GLAD Staff Attorney Allison Wright was recently awarded the distinguished Lavender Rhinoallison-wright-lavender rhino award-oct17 Award by the History Project, the only organization focused exclusively on documenting, preserving, and sharing the history of Boston’s LGBTQ communities. Named after one of the early symbols of the Gay Liberation Movement, the Lavender Rhino Award is presented to an emerging activist or organization whose impact on the LGBTQ community deserves recognition. Below, in an excerpt from her acceptance speech, Allison reflects on what this award means – both to her and the clients for whom she perseveres.

I am so grateful to the History Project and feel very honored to accept this prestigious award. But the truth is, I feel very undeserving of this award. I feel undeserving because there were many moments in the last five and a half years that I wanted to or did give up fighting for justice. I’ve struggled with being the only Black attorney at GLAD and living in one of the whitest parts of this country. There were times I wanted to quit and other times when I wasn’t sure if I wanted to be a lawyer at all.

My fatigue with working in this movement stems from resistance to change.
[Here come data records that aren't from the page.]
-- ==== Sys2Proof/Machine/Copy.lean ====
section
/-! DEFINITION. Copy commands as words (R223 to R227, R232, R237 to R239): descriptors, claims, tags, and CWAIT, CSTAT, CCAN and
RFILL; and how a command's beats move (R229 to R235). -/

namespace Sys2Proof.Machine
open Sys2Proof

/-! ### Status words (R228) -/

/-- Codes of R228. -/
def codeOk : Nat := 0
/-- See `codeOk`. -/
def codePending : Nat := 1
/-- See `codeOk`. -/
def codeCkfail : Nat := 2
/-- See `codeOk`. -/
def codeCancelled : Nat := 3
/-- See `codeOk`. -/
def codeAddr : Nat := 4
/-- See `codeOk`. -/
def codePage : Nat := 5
/-- See `codeOk`. -/
def codePerm : Nat := 6
/-- See `codeOk`. -/
def codeSeal : Nat := 7
/-- See `codeOk`. -/
def codeEcc : Nat := 8
/-- See `codeOk`. -/
def codeBaddesc : Nat := 10
/-- See `codeOk`. -/
def codeNotag : Nat := 11
/-- See `codeOk`. -/
def codeMeta : Nat := 12
/-- See `codeOk`. -/
def codeRmis : Nat := 13
/-- See `codeOk`. -/
def codeCsr : Nat := 14

/-- A status word: beats, POIS, the REDX bits in place, and the code. -/
def statusWord (beats : Nat) (pois : Bool) (bits code : Nat) : Word :=
  BitVec.ofNat 32 (beats % 2 ^ 24 * 256 + boolNat pois * 128 + bits + code)

/-! ### Descriptors (R224 to R226, R232) -/

/-- Scalar n of a command's descriptor. -/
def Command.field (x : Command) (n : Nat) : Nat := (x.desc.getD n 0).toNat
/-- The source code. -/
def Command.sourceCode (x : Command) : Nat := x.field 3 % 16
/-- The destination code. -/
def Command.destCode (x : Command) : Nat := bits (x.field 3) 7 4
/-- The ring number. -/
def Command.ringNumber (x : Command) : Nat := bits (x.field 4) 11 8
/-- The buffer code of R121 that an endpoint code names; none for a global side (R225). -/
def sideRegion (code : Nat) : Option Nat :=
  match code with
  | 8 => some 3 | 9 => some 0 | 11 => some 2
  | _ => none
/-- CPYE's element size in bytes. -/
def Command.elementSize (x : Command) : Nat := bits (x.field 3) 9 8 + 1
/-- Bytes of a compressed line, and of the line it expands to (R140). -/
def Command.lineBytes (x : Command) : Nat × Nat := (16 * x.elementSize + 4, 32 * x.elementSize)
/-- Bytes of a REDX type code. -/
def redxBytes (code : Nat) : Nat :=
  match code with
  | 0 | 5 => 8 | 1 | 4 => 4
  | _ => 2
/-- REDX's contribution and target type codes. -/
def Command.redxTypes (x : Command) : Nat × Nat := (bits (x.field 3) 11 8, bits (x.field 3) 15 12)

/-- The extent of the source side and of the destination side (R226). -/
def Command.extents (x : Command) : Nat × Nat :=
  let n := x.field 2
  match x.opcode with
  | 0xB1 =>
    let row := n % 65536
    let rows := n / 65536
    ((rows - 1) * 64 * bits (x.field 3) 19 8 + row, (rows - 1) * 64 * bits (x.field 3) 31 20 + row)
  | 0xB4 => (n / x.lineBytes.2 * x.lineBytes.1, n)
  | 0xB6 => (n, n / redxBytes x.redxTypes.1 * redxBytes x.redxTypes.2)
  | _ => (n, n)

/-- Bytes carried, for CHK (R226) and for the ordinals of R364: a REDX carries its result, and what a CPYG carries is known only
once it has read its table (R235). -/
def Command.bytesCarried (x : Command) : Option Nat :=
  match x.opcode with
  | 0xB1 => some (x.field 2 % 65536 * (x.field 2 / 65536))
  | 0xB5 => none
  | 0xB6 => some x.extents.2
  | _ => some (x.field 2)

/-- The fields of one command's descriptor are in range (R224, R225, R232, R236). -/
def Command.fieldsOk (x : Command) : Bool :=
  let n := x.field 2
  let lengthOk := 1 ≤ n && n ≤ 2 ^ 24
  let sc := x.sourceCode
  let dc := x.destCode
  let upper := x.field 3 / 256
  let mask := x.field 4 / 65536
  (sc ≤ 9) && (dc ≤ 9 || dc = 11) && bits (x.field 4) 15 12 = 0 && (mask = 0 || x.opcode = 0xB3) &&
  match x.opcode with
  | 0xB0 => lengthOk && upper = 0
  | 0xB1 => 1 ≤ n % 65536 && 1 ≤ n / 65536 && n % 65536 * (n / 65536) ≤ 2 ^ 24
  | 0xB2 => lengthOk && upper = 0 && sc < 8 && dc < 8
  | 0xB3 => lengthOk && upper = 0 && mask ≠ 0
  | 0xB4 => lengthOk && upper < 2 && (dc = 8 || dc = 9) && n % x.lineBytes.2 = 0
  | 0xB5 => 1 ≤ n && n ≤ 255 && upper = 0 && sc < 8 && dc = 11
  | _ =>
    lengthOk && x.redxTypes.1 ≤ 5 && x.redxTypes.2 ≤ 5 && x.field 3 < 2 ^ 27 && n % redxBytes x.redxTypes.1 = 0

/-- A buffer side lies in its region; a slot's side is checked with its ring (R226). -/
def sideOk (l : Launch) (code offset extent : Nat) : Bool :=
  match sideRegion code with
  | none => true
  | some r => insideRegion (l.regionSize r) offset extent

/-- The ring of a block takes this command's data (R226). -/
def ringFits (l : Launch) (b : Block) (x : Command) : Bool :=
  x.ringNumber < l.rings && match find b.rings x.ringNumber with
    | none => false
    | some r => !r.post && sideRegion x.destCode = some (ringRegion r.buffer) && x.field 1 + x.extents.2 ≤ r.size

/-- The blocks a CPYM names, as (core, residency slot); none where a bit names no block of the cluster that is resident. -/
def receivers (s : State) (b : Block) (x : Command) : Option (List (Nat × Nat)) :=
  let mask := x.field 4 / 65536
  let places := ((find s.clusters b.cluster).map (·.blocks)).getD []
  let ranks := (List.range 16).filter (bit mask)
  let found := ranks.filterMap fun r => (places.find? fun e => e.1 = r).bind (·.2)
  if found.length = ranks.length then some found else none

/-- The rings a command fills, as (core, block slot): its own block's, or those a CPYM names. -/
def ringBlocks (s : State) (c : Ctx) (x : Command) : Option (List (Nat × Nat)) :=
  if x.opcode = 0xB3 then receivers s c.block x
  else if x.flags.ring then some [(c.ref.core, c.ref.block)] else some []

/-! ### Pages (R229) -/

/-- What the engine knows or walks of a page (R229). -/
def copyPage (s : State) (core part : Nat) (r : TReg) (va : Nat) : WalkResult :=
  if r.base ≤ va && va - r.base < r.limit then
    .leaf
      { partition := part, log := 16, page := va / 65536,
        frame := (r.frame + (va - r.base)) / 65536 * 65536, r := r.r, w := r.w, sealed := r.sealed, tier := r.tier }
  else match tlbFind s core part va with
    | some e => .leaf e
    | none => walkPages s part va

/-- The code of R229 that a page gives a side; `far` admits another module's frames (R232). -/
def copyFault (s : State) (write far : Bool) (w : WalkResult) (va : Nat) : Option Nat :=
  match w with
  | .invalid true _ => some codePage
  | .invalid false _ | .malformed => some codeAddr
  | .uncorrectable => some codeEcc
  | .leaf e =>
    if !far && !isLocal s (leafPhys w va) then some codeAddr
    else if write then
      if e.sealed then some codeSeal
      else if !e.w then some codePerm
      else if frameSealed s (leafPhys w va) then some codeSeal
      else none
    else if !e.r then some codePerm
    else none

/-- The physical parts of a global side, or the code and address of its lowest failing byte. -/
def copyParts (s : State) (core part : Nat) (r : TReg) (write far : Bool) (offset n : Nat) :
    Except (Nat × Nat) (List (Nat × Nat)) :=
  let va := r.base + offset
  if 2 ^ 56 < va + n then .error (codeAddr, va % 2 ^ 56)
  else
    let known := (cutPages va n).map fun (a, k) => (a, k, copyPage s core part r a)
    match known.findSome? fun (a, _, w) => (copyFault s write far w a).map fun code => (code, a) with
    | some e => .error e
    | none => .ok (known.map fun (a, k, w) => (leafPhys w a, k))

/-- CPYX whose first bytes both translate to this module (R232, log 21). -/
def bothLocal (s : State) (c : Ctx) (x : Command) : Bool :=
  let here (r : TReg) (offset : Nat) : Bool := match copyPage s c.ref.core c.part r (r.base + offset) with
    | .leaf e => isLocal s (e.frame + (r.base + offset) % 2 ^ e.log)
    | _ => false
  here x.source (x.field 0) && here x.dest (x.field 1)

/-- The descriptor breaks R224, R225 or R232 (R226). -/
def badDescriptor (s : State) (c : Ctx) (x : Command) : Bool :=
  let (es, ed) := x.extents
  let rings := ringBlocks s c x
  !x.fieldsOk || !sideOk c.launch x.sourceCode (x.field 0) es || (!x.flags.ring && x.opcode ≠ 0xB5 && !sideOk c.launch x.destCode (x.field 1) ed) ||
  (x.flags.chk && x.bytesCarried.any fun n => n % 4 ≠ 0) ||
  (x.opcode = 0xB2 && bothLocal s c x) ||
  match rings with
  | none => true
  | some places => places.any fun (k, b) => ((s.blockAt k b).map fun b => !ringFits c.launch b x).getD true

/-! ### Beats -/

/-- A beat: the source bytes it reads and the destination bytes it writes, as offsets of their sides. `given` holds what it
writes where the engine has read it already, from `source` on (CPYG). -/
structure Beat where
  source : Nat
  taken : Nat
  dest : Nat
  size : Nat
  given : Option (List (Byte × Bool))
  deriving DecidableEq, Repr

/-- Cut `n` bytes into beats from their own first byte (R227). -/
def cutBeats (source dest n : Nat) : List Beat :=
  (List.range (ceilDiv n 64)).map fun i =>
    let k := min 64 (n - 64 * i)
    ⟨source + 64 * i, k, dest + 64 * i, k, none⟩

/-- The offset of the destination side: inside the slot it claimed, under RING. -/
def Command.destOffset (x : Command) : Nat := x.field 1

/-- Beats of every command but CPYG and REDX. -/
def Command.beatsOf (x : Command) : List Beat :=
  let n := x.field 2
  match x.opcode with
  | 0xB1 => flatten ((List.range (n / 65536)).map fun r =>
      cutBeats (x.field 0 + r * 64 * bits (x.field 3) 19 8) (x.destOffset + r * 64 * bits (x.field 3) 31 20) (n % 65536))
  | 0xB4 =>
    let (line, out) := x.lineBytes
    (List.range (ceilDiv n 64)).map fun i =>
      let k := min 64 (n - 64 * i)
      ⟨x.field 0 + 64 * i / out * line, k / out * line, x.destOffset + 64 * i, k, none⟩
  | _ => cutBeats (x.field 0) x.destOffset n

/-- A copy's place: its thread, partition and command. -/
structure CopyAt where
  thread : ThreadRef
  part : Nat
  cmd : Command

/-- The address of a byte of the source side: an offset of a region, or a virtual address. -/
def CopyAt.sourceVa (x : CopyAt) (offset : Nat) : Nat :=
  if (sideRegion x.cmd.sourceCode).isSome then offset else x.cmd.source.base + offset

/-- Source bytes with their poison, from a region or from local parts. -/
def readSide (s : State) (x : CopyAt) (offset n : Nat) (parts : List (Nat × Nat)) : List (Byte × Bool) :=
  match sideRegion x.cmd.sourceCode with
  | some code => match s.blockAt x.thread.core x.thread.block with
    | none => []
    | some b =>
      (b.readRegion code offset n).zip ((List.range n).map fun i => b.rpois.contains (regionKey code (offset + i) / 32))
  | none => flatten (parts.map fun (a, k) => readMarked s x.part a k)
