/-! ### The source side (R347, R351) -/

/-- A response fits its request: as many bytes as it asked for, unless it was turned away. -/
def replyFits (m : RemoteMsg) (r : RemoteReply) : Bool :=
  if r.refused || r.sealed || !opReads m.op then r.bytes.isEmpty else r.bytes.length = opLength m.op

/-- REMOTE_RESPONSE (R350): the first response to a message is kept for its access; a response to a message that has been answered,
or has failed, is dropped. -/
def execRemoteResponse (via : Landing) (r : RemoteReply) (s : State) : Host.Outcome State Fault Refusal :=
  bring s via [1] (flitCount r.bytes.length) fun t =>
    match (s.towardAt r.home).waiting.find? fun w => w.msg.number = r.number with
    | none => .next t
    | some w =>
      event (replyFits w.msg r)
        (t.modToward r.home fun x =>
          { x with waiting := x.waiting.filter (fun w => w.msg.number ≠ r.number), replies := x.replies ++ [r] })

/-- REMOTE_TIMEOUT (R351): no response within 2 ms; the access fails and a FABRIC event names the module. -/
def execRemoteTimeout (home number : Nat) (s : State) : Host.Outcome State Fault Refusal :=
  match (s.towardAt home).waiting.find? fun w => w.msg.number = number with
  | none => .refused .notDue
  | some w => .next (failMessage s w.part home number)

end Sys2Proof.Machine
end

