-- ==== Sys2Proof/Machine/Logic.lean ====
section
/-! DEFINITION. The bit words (R85 to R89). -/

namespace Sys2Proof.Machine
open Sys2Proof

/-- AND (R85): bitwise AND over w bits. -/
def execAnd (d a b : Reg) (s : State) : Host.Outcome State Fault Refusal :=
  laneWord (.and d a b) s

/-- OR (R85): bitwise OR over w bits. -/
def execOr (d a b : Reg) (s : State) : Host.Outcome State Fault Refusal :=
  laneWord (.or d a b) s

/-- XOR (R85): bitwise XOR over w bits. -/
def execXor (d a b : Reg) (s : State) : Host.Outcome State Fault Refusal :=
  laneWord (.xor d a b) s

/-- NOT (R85): writes the bitwise complement of A. -/
def execNot (d a : Reg) (s : State) : Host.Outcome State Fault Refusal :=
  laneWord (.not d a) s

/-- SHL (R86): logical shift left by the count in B. -/
def execShl (d a b : Reg) (s : State) : Host.Outcome State Fault Refusal :=
  laneWord (.shl d a b) s

/-- SHR (R86): logical shift right by the count in B. -/
def execShr (d a b : Reg) (s : State) : Host.Outcome State Fault Refusal :=
  laneWord (.shr d a b) s

/-- SAR (R86): arithmetic shift right by the count in B. -/
def execSar (d a b : Reg) (s : State) : Host.Outcome State Fault Refusal :=
  laneWord (.sar d a b) s

/-- ROL (R86): rotates left by the count in B modulo w. -/
def execRol (d a b : Reg) (s : State) : Host.Outcome State Fault Refusal :=
  laneWord (.rol d a b) s

/-- POPC (R87): writes the number of set bits of A. -/
def execPopc (d a : Reg) (s : State) : Host.Outcome State Fault Refusal :=
  laneWord (.popc d a) s

/-- CLZ (R87): writes the number of leading zero bits of A. -/
def execClz (d a : Reg) (s : State) : Host.Outcome State Fault Refusal :=
  laneWord (.clz d a) s

/-- BREV (R85): reverses the bit order of A over w bits. -/
def execBrev (d a : Reg) (s : State) : Host.Outcome State Fault Refusal :=
  laneWord (.brev d a) s

/-- BFE (R88): extracts a bit field, sign- or zero-extended. -/
def execBfe (d a b : Reg) (s : State) : Host.Outcome State Fault Refusal :=
  laneWord (.bfe d a b) s

/-- BFI (R88): inserts a bit field of A into D. -/
def execBfi (d a b : Reg) (s : State) : Host.Outcome State Fault Refusal :=
  laneWord (.bfi d a b) s

/-- PRMT (R89): selects four bytes from A and the old D, with optional sign fill. -/
def execPrmt (d a b : Reg) (s : State) : Host.Outcome State Fault Refusal :=
  laneWord (.prmt d a b) s

end Sys2Proof.Machine
end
The LGBTQ movement is in desperate need of a makeover. We need more attorneys of color working in this movement. We need more people of color in leadership positions. We need to accept that racial and economic justice are LGBTQ issues, and most importantly, we need to be open to thinking differently about how we do our legal work with communities of color.

Unwillingness to make these changes is what will keep the LGBTQ movement from tackling some of our most urgent issues that strike at the heart of poverty and racism, which impacts so many LGBTQ people of color. Now more than ever, we need our white allies to speak out, act up, sometimes step aside to make room for people of color, and be open to change.

It is my hope for a more evolved LGBTQ movement, my love for my Black and Brown queer folks, especially my clients, and the unwavering support from my partner of the last five years – plus a little love from our four -year-old chihuahua, Sofie, that has kept me going over the last five and a half years.

I am still pursuing my dream of being a bad ass litigator because of my former client, a Black transgender 19-year-old woman who suffered chronic homelessness for most of her teenage life, and had the courage to stand up to a homeless shelter that denied her equal services.

I have not given up because my former client. an LGBTI activist from Uganda, risked his life and his safety to fight for his people.

I still fight because the mother of my Black transgender client knew that her daughter was being treated differently at school because of her race and gender.

I stay in this fight because my Latinx client whose personal struggles with addiction, homelessness, and poverty did not stop them from challenging a religiously-affiliated non-profit service organization’s differential treatment of queer people of color.

I accept this award for my clients whose resiliency and courage to stand up for themselves and others led to change not only for them but for others in similar circumstances.

By accepting this award, I am also making a promise to myself and to my queer POC family, that although I may get tired or angry, lost and dismayed, I will never stop advocating for us.